Saved data entries:
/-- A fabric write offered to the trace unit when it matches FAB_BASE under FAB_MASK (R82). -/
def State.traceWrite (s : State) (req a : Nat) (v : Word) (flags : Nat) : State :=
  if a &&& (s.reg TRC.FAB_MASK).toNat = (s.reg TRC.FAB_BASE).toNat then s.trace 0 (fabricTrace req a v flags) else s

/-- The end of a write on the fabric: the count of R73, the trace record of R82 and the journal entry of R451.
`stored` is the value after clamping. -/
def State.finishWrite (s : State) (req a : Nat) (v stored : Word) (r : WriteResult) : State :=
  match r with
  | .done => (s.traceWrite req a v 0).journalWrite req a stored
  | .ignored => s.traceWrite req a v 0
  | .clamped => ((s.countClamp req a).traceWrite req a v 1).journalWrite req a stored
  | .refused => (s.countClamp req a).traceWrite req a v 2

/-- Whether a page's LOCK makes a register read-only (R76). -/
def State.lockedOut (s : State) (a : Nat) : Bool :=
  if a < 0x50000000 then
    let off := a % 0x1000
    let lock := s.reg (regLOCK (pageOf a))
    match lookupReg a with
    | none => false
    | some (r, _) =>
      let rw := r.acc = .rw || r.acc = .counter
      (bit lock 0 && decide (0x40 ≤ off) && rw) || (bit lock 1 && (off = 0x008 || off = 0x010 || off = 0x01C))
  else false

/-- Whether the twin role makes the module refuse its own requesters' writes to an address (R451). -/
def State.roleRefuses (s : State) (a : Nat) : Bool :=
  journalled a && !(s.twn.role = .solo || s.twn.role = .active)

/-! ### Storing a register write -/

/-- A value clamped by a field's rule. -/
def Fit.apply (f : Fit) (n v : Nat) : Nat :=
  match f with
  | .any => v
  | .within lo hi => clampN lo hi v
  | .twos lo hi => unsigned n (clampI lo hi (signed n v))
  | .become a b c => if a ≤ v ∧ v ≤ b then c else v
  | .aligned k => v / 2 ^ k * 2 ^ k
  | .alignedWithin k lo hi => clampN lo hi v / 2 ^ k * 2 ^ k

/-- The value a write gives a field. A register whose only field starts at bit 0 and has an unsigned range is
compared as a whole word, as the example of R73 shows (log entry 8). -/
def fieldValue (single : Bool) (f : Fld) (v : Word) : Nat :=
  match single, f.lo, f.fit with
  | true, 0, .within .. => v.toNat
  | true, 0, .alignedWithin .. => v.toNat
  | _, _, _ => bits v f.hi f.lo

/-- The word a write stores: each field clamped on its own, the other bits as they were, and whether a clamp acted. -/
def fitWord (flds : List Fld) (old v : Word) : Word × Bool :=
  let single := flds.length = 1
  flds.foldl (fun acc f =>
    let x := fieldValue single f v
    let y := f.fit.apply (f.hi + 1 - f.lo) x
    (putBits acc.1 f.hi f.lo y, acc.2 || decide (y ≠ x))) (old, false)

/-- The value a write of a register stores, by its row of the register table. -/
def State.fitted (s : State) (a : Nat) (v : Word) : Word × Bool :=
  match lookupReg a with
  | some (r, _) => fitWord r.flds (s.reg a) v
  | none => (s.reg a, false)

...

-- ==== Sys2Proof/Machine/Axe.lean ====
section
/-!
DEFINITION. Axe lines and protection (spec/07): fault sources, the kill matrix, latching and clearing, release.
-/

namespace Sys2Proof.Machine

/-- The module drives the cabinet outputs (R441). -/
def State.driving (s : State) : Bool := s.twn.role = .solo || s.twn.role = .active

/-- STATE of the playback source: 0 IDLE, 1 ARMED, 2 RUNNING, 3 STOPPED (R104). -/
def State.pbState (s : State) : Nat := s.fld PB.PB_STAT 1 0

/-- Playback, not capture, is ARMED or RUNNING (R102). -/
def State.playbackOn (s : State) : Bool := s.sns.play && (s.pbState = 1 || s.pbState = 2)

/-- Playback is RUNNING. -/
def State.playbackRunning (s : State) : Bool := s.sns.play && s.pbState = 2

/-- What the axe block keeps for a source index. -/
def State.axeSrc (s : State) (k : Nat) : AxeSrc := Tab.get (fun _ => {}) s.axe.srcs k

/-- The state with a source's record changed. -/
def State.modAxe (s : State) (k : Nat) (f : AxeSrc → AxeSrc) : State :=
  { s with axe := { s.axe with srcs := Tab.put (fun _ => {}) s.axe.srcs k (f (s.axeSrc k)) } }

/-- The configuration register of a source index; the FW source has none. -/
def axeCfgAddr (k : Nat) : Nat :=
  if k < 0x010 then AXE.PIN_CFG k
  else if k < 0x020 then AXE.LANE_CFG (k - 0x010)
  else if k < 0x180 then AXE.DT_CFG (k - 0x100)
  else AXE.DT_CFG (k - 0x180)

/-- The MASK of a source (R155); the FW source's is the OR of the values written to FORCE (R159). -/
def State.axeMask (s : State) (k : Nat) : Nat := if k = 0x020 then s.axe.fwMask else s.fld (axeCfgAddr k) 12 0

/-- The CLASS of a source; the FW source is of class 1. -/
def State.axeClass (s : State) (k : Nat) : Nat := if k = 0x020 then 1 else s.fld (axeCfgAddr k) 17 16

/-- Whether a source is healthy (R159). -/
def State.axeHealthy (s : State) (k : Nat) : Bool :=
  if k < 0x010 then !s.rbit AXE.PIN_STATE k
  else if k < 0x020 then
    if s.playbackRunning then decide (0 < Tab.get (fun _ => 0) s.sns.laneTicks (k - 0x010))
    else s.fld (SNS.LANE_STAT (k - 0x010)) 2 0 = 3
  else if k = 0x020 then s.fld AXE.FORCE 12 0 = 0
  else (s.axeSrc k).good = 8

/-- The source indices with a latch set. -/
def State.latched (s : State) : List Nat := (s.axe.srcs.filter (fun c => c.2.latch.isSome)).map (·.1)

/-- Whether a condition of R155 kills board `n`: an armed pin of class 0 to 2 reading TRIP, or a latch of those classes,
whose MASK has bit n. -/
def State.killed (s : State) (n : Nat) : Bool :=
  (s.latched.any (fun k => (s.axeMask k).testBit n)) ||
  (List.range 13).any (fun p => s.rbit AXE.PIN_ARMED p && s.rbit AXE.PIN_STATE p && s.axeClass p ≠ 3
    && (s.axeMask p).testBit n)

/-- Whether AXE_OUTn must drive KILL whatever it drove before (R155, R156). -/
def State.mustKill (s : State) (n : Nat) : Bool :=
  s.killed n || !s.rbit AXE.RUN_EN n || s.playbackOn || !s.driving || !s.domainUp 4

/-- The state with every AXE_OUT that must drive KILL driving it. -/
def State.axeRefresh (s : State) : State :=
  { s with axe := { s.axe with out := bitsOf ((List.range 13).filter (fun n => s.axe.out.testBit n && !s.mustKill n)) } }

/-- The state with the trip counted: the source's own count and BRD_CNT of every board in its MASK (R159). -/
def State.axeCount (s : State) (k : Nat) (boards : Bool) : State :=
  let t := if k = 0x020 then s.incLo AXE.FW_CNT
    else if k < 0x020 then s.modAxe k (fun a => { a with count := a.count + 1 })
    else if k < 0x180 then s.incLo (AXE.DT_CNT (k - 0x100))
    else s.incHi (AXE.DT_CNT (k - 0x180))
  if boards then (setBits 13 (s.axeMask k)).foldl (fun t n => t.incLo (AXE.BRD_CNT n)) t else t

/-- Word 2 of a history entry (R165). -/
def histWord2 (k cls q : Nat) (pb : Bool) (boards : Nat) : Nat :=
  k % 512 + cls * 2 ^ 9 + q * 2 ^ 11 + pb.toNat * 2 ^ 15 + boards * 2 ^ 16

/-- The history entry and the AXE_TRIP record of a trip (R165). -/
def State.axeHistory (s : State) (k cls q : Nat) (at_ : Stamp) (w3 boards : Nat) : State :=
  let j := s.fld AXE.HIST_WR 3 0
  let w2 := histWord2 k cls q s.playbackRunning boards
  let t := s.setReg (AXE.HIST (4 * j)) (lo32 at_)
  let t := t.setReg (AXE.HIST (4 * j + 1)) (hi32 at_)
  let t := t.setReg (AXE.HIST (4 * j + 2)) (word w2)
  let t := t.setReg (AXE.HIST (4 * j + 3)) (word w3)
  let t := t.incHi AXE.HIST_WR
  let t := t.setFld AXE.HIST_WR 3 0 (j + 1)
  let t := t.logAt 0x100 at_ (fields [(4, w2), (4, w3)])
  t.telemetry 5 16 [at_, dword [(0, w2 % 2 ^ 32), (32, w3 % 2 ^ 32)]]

==

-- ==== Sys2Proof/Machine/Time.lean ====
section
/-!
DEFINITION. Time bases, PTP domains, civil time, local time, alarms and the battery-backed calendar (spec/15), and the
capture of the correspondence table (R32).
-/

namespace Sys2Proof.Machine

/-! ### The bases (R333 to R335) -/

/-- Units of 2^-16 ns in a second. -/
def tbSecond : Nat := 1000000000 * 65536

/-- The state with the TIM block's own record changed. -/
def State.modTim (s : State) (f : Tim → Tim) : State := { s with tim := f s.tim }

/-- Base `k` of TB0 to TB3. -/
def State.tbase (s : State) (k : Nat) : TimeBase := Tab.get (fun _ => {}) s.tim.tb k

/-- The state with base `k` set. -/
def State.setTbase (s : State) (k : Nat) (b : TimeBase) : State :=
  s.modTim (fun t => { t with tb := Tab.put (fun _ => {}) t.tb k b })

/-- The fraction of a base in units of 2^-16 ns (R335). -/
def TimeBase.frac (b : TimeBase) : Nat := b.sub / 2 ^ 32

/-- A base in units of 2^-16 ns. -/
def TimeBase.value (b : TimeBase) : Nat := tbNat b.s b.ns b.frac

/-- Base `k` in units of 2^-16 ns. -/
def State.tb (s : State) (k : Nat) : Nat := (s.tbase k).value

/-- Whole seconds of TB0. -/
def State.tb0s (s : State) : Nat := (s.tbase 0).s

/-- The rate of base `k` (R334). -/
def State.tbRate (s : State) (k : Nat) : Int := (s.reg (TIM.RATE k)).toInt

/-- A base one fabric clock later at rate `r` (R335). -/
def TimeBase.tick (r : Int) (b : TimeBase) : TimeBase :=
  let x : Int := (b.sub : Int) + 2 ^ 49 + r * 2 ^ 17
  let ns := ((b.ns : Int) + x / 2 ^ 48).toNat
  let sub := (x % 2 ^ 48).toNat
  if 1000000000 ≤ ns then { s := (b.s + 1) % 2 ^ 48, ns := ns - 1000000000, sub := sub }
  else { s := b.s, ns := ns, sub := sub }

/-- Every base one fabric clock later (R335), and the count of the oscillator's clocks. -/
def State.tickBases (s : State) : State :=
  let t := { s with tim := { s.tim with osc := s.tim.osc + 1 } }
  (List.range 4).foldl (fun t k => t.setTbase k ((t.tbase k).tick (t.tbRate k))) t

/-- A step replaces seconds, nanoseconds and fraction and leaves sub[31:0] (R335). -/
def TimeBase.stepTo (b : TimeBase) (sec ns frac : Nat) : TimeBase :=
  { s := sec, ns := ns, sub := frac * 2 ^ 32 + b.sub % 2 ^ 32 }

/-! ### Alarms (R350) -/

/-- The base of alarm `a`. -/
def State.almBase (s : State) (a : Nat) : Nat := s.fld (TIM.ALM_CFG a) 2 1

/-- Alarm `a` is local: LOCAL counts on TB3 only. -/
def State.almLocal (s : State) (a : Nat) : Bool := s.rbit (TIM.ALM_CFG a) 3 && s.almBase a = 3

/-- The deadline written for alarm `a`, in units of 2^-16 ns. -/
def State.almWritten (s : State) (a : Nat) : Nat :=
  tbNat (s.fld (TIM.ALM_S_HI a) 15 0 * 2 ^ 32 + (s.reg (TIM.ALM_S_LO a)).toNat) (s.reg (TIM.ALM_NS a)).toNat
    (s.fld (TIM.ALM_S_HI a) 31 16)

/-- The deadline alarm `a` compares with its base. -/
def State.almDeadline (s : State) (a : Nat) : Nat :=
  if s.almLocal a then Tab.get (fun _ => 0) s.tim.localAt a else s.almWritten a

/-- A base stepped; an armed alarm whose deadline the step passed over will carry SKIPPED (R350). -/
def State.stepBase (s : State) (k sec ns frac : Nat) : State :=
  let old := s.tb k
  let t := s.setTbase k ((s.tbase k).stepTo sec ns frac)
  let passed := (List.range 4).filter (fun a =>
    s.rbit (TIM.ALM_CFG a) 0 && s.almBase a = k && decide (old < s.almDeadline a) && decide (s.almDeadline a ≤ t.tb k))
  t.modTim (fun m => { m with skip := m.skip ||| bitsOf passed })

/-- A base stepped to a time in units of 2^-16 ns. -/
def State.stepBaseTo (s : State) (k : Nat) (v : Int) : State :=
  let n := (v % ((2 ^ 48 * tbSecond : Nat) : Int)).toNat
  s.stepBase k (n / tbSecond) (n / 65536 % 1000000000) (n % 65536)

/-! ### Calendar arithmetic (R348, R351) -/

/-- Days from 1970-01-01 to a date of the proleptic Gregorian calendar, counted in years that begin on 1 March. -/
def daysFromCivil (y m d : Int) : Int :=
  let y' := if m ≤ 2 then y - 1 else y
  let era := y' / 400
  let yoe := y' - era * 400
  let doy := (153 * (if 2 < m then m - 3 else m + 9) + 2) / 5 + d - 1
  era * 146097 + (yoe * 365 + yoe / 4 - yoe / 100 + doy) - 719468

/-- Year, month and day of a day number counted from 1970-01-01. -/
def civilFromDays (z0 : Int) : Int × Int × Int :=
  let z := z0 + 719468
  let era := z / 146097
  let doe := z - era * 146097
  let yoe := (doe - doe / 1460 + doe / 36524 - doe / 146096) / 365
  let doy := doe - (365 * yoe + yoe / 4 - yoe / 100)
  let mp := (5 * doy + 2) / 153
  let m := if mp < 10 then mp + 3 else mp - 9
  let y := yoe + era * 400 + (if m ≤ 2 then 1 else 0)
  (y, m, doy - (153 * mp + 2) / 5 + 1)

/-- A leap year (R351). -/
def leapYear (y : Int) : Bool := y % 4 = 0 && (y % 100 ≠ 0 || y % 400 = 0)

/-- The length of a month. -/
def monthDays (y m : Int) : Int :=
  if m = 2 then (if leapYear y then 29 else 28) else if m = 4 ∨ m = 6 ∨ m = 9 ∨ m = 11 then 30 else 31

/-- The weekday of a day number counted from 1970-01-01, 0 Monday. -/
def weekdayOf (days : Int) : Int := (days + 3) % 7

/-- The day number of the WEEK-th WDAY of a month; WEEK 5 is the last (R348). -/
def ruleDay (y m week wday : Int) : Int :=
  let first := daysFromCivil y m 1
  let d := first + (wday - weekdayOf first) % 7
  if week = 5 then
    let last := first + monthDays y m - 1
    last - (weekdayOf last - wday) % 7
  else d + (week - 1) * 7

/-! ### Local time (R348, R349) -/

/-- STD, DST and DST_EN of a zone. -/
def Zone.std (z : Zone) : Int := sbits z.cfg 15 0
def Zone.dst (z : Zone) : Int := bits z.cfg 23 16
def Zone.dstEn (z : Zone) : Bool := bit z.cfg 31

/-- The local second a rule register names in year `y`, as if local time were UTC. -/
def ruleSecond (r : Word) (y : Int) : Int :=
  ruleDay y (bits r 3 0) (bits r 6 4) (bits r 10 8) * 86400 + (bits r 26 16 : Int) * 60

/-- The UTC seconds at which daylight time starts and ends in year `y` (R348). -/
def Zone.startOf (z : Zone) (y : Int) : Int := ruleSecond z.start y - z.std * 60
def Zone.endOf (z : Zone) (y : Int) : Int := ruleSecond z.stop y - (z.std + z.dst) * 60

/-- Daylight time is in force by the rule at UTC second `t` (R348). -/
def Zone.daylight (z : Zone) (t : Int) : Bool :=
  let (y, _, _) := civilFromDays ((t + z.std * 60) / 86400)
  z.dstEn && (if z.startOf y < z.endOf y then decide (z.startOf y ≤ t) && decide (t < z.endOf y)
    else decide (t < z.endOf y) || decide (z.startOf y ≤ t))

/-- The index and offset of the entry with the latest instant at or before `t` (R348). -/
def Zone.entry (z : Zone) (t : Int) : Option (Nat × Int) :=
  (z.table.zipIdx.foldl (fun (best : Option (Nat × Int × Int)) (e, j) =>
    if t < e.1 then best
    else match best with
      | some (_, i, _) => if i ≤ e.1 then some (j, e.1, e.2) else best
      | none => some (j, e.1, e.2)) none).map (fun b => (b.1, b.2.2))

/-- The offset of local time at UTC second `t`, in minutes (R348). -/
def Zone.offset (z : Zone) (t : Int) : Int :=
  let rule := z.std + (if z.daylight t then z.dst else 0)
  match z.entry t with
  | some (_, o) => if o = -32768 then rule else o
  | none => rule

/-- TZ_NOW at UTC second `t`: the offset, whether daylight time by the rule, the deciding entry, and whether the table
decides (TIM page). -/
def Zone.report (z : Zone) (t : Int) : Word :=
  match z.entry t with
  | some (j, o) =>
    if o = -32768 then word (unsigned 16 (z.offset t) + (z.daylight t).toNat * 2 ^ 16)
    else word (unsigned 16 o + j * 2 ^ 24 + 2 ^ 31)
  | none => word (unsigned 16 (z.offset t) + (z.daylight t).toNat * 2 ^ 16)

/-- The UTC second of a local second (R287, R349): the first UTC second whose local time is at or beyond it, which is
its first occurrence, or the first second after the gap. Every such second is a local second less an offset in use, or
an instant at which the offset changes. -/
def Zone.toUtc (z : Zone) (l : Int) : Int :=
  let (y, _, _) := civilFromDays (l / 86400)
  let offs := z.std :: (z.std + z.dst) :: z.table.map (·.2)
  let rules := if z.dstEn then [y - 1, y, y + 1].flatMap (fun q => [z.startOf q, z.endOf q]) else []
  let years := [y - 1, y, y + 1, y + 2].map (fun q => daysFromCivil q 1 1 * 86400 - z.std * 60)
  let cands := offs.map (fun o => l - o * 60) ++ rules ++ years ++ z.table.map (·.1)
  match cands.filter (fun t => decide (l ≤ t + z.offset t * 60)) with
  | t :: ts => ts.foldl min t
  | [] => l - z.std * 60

- **AIM OF THE TASK**
Check each line of the data above for the string "fitWord", and copy the ones that have it.

- **OUTPUT OF THE TASK**
def fitWord (flds : List Fld) (old v : Word) : Word × Bool :=
  | some (r, _) => fitWord r.flds (s.reg a) v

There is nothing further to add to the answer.